→ Material for the task:
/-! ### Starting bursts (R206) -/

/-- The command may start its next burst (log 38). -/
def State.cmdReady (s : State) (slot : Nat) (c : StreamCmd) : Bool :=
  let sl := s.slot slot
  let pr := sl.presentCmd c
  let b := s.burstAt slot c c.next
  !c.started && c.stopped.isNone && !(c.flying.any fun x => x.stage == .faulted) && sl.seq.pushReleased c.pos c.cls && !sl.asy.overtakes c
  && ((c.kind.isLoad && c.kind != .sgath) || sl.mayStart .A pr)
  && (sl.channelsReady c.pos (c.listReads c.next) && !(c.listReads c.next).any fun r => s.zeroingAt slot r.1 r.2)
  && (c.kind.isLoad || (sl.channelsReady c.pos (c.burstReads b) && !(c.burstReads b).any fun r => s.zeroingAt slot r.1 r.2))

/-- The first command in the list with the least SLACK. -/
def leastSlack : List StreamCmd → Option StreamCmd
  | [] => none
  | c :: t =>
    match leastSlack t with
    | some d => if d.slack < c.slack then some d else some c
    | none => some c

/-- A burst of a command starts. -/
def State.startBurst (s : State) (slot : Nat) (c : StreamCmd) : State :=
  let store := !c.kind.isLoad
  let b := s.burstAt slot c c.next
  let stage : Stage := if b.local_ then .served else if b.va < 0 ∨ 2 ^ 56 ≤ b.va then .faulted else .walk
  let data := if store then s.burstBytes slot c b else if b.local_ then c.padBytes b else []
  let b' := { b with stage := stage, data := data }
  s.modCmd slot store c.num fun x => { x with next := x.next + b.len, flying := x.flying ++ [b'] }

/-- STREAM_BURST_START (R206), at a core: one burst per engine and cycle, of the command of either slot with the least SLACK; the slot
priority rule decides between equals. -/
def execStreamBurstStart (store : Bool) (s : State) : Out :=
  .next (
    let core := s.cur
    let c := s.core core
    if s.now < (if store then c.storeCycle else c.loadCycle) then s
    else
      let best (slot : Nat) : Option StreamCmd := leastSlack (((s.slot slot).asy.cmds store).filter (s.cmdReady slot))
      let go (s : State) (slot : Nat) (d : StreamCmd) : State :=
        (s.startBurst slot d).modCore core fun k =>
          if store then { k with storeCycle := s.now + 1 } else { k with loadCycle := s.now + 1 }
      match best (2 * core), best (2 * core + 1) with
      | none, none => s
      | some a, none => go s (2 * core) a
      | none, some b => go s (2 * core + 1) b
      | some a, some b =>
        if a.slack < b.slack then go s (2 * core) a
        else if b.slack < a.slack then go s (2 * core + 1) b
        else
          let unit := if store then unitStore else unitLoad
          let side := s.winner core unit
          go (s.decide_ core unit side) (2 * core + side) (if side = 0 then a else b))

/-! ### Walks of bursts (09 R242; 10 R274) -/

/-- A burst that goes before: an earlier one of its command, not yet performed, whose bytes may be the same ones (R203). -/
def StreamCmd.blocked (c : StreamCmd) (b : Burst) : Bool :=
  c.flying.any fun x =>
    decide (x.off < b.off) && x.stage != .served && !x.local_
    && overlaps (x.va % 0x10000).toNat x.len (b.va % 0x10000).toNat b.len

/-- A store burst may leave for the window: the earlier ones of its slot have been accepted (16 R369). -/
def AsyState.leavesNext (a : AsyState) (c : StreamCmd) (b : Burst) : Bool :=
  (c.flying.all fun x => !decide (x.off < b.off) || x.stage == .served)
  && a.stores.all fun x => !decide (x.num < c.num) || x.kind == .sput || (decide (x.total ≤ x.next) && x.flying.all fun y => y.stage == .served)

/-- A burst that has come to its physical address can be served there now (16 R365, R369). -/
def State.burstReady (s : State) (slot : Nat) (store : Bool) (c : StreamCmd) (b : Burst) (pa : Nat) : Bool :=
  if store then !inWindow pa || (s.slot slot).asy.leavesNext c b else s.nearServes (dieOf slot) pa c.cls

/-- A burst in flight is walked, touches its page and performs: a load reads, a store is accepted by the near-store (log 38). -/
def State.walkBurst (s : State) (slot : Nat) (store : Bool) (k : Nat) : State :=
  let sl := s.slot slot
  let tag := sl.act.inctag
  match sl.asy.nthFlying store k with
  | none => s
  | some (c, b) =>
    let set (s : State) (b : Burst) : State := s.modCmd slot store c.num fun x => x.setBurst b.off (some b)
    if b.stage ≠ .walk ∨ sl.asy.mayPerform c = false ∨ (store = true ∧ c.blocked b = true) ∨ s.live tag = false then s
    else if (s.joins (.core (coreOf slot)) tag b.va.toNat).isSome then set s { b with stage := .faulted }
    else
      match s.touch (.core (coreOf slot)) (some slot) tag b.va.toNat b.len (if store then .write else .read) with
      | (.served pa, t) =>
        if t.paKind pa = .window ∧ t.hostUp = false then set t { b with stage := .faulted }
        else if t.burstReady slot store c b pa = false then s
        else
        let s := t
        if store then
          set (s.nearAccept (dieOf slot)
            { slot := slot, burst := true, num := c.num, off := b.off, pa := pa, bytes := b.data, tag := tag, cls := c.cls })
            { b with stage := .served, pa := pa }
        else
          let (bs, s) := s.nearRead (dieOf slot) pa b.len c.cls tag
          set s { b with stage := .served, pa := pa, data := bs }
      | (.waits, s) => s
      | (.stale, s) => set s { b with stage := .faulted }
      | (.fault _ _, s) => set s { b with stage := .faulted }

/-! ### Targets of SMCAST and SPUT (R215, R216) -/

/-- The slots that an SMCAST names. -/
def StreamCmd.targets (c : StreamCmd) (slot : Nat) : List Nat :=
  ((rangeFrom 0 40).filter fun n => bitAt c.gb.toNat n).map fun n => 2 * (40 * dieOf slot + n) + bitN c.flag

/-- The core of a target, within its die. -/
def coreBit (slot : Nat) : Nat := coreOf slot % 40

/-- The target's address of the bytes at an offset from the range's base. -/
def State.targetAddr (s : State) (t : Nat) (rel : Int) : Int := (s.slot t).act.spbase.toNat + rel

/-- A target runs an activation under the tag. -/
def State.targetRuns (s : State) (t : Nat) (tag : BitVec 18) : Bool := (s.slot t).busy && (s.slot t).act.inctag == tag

→ Goal of the exercise: What lines above hold the word "coreOf"? List them all.

→ Finished task:
    else if (s.joins (.core (coreOf slot)) tag b.va.toNat).isSome then set s { b with stage := .faulted }
      match s.touch (.core (coreOf slot)) (some slot) tag b.va.toNat b.len (if store then .write else .read) with
def coreBit (slot : Nat) : Nat := coreOf slot % 40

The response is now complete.